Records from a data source
__________
-- ==== Sys2Proof/Certificates/Slice0/Obligations.lean ====
section
/-! DEFINITION. The statements for the provers. Each docstring names the rules of spec/ it formalises. -/

open Sys2Proof Sys2Proof.Machine

-- ## Setup, configuration, status

/-- R260: INIT on an uninitialised block writes exactly the elements of R260 and returns OK; TAG_CTR is not touched. -/
def Obligations.InitSetsUpTheBlock : Prop :=
  ∀ (s : State) (ll : LLAddr) (br : Bool), s.initDone = false →
    exec (.init ll br) s = .next { s with
      initDone := true, localLl := ll, isBr := br, hcEn := true
      ctx := Vector.replicate 16 none
      slots := List.replicate s.cfg.nSlots none, lru := []
      reg := List.replicate s.cfg.maxConsumers none
      cntEvictLru := 0, cntEvictCorrupt := 0, cntTimeout := 0, cntDrop := 0, lastErr := 0x00
      txq := .idle
      out := s.out ++ [.ret 0x01 .ok .none] }

/-- R261: INIT_ROUTER does what INIT with IS_BR = 1 does and seeds context 0; a length above 128 is E_BAD_ARG and
changes nothing. -/
def Obligations.InitRouterSeedsContextZero : Prop :=
  ∀ (s : State) (pfx : BitVec 128) (len : Byte) (ll : LLAddr), s.initDone = false →
    (len.toNat ≤ 128 → exec (.initRouter pfx len ll) s = .next { s with
      initDone := true, localLl := ll, isBr := true, hcEn := true
      ctx := (Vector.replicate 16 none).set 0 (some ⟨pfx, len⟩)
      slots := List.replicate s.cfg.nSlots none, lru := []
      reg := List.replicate s.cfg.maxConsumers none
      cntEvictLru := 0, cntEvictCorrupt := 0, cntTimeout := 0, cntDrop := 0, lastErr := 0x00
      txq := .idle
      out := s.out ++ [.ret 0x02 .ok .none] }) ∧
    (128 < len.toNat → exec (.initRouter pfx len ll) s = .next { s with out := s.out ++ [.ret 0x02 .badArg .none] })

/-- R270: a second INIT or INIT_ROUTER is a refusal, neither a reset nor a no-op. -/
def Obligations.ReinitialisationIsRefused : Prop :=
  ∀ (s : State) (pfx : BitVec 128) (len : Byte) (ll : LLAddr) (br : Bool), s.initDone = true →
    exec (.init ll br) s = .refused .reInit ∧ exec (.initRouter pfx len ll) s = .refused .reInit

/-- R268: before INIT every other host operation of R111 returns E_NOT_INIT and changes nothing, and RX_FRAME and TICK
are ignored. -/
def Obligations.BeforeInitNothingActs : Prop :=
  ∀ (s : State), s.initDone = false →
    (∀ d p, exec (.send d p) s = .next { s with out := s.out ++ [.ret 0x03 .notInit .none] }) ∧
    (∀ e, exec (.setHc e) s = .next { s with out := s.out ++ [.ret 0x04 .notInit .none] }) ∧
    (∀ h, exec (.register h) s = .next { s with out := s.out ++ [.ret 0x05 .notInit .none] }) ∧
    (∀ i, exec (.ctxLookup i) s = .next { s with out := s.out ++ [.ret 0x06 .notInit .none] }) ∧
    (∀ i p l, exec (.ctxInsert i p l) s = .next { s with out := s.out ++ [.ret 0x07 .notInit .none] }) ∧
    (∀ i, exec (.ctxRemove i) s = .next { s with out := s.out ++ [.ret 0x08 .notInit .none] }) ∧
    exec .readStatus s = .next { s with out := s.out ++ [.ret 0x09 .notInit .none] } ∧
    (∀ f a, exec (.rxFrame f a) s = .next s) ∧
    (∀ now, exec (.tick now) s = .next s)

/-- R262: SET_HC writes HC_EN and nothing else, and returns OK. -/
def Obligations.SetHcWritesHcEn : Prop :=
  ∀ (s : State) (e : Bool),
    (s.initDone = false → exec (.setHc e) s = .next { s with out := s.out ++ [.ret 0x04 .notInit .none] }) ∧
    (s.initDone = true →
      exec (.setHc e) s = .next { s with hcEn := e, out := s.out ++ [.ret 0x04 .ok .none] })

/-- R267: READ_STATUS returns the record of R267 and changes nothing; E_NOT_INIT before INIT. -/
def Obligations.ReadStatusReturnsTheRecord : Prop :=
  ∀ (s : State),
    (s.initDone = false → exec .readStatus s = .next { s with out := s.out ++ [.ret 0x09 .notInit .none] }) ∧
    (s.initDone = true → exec .readStatus s = .next { s with out := s.out ++ [.ret 0x09 .ok (.record
      { hcEn := s.hcEn, isBr := s.isBr, localLl := s.localLl, tagCtr := s.tagCtr
        cntEvictLru := s.cntEvictLru, cntEvictCorrupt := s.cntEvictCorrupt, cntTimeout := s.cntTimeout
        cntDrop := s.cntDrop, lastErr := s.lastErr
        nFilling := s.lru.length
        nCtx := ((List.finRange 16).filter (fun i => (s.ctx[i]).isSome)).length
        nConsumers := (s.reg.filterMap id).length
        txBusy := decide (s.txq ≠ .idle) })] })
__________
= TASK OBJECTIVE =
What you give back should be only the lines of the records above, starting at the line with "(s : State) (e" and ending at the line with "(s.initDone = true → exec", restated word for word.

= YOUR SOLUTION =
  ∀ (s : State) (e : Bool),
    (s.initDone = false → exec (.setHc e) s = .next { s with out := s.out ++ [.ret 0x04 .notInit .none] }) ∧
    (s.initDone = true →
      exec (.setHc e) s = .next { s with hcEn := e, out := s.out ++ [.ret 0x04 .ok .none] })

/-- R267: READ_STATUS returns the record of R267 and changes nothing; E_NOT_INIT before INIT. -/
def Obligations.ReadStatusReturnsTheRecord : Prop :=
  ∀ (s : State),
    (s.initDone = false → exec .readStatus s = .next { s with out := s.out ++ [.ret 0x09 .notInit .none] }) ∧
    (s.initDone = true → exec .readStatus s = .next { s with out := s.out ++ [.ret 0x09 .ok (.record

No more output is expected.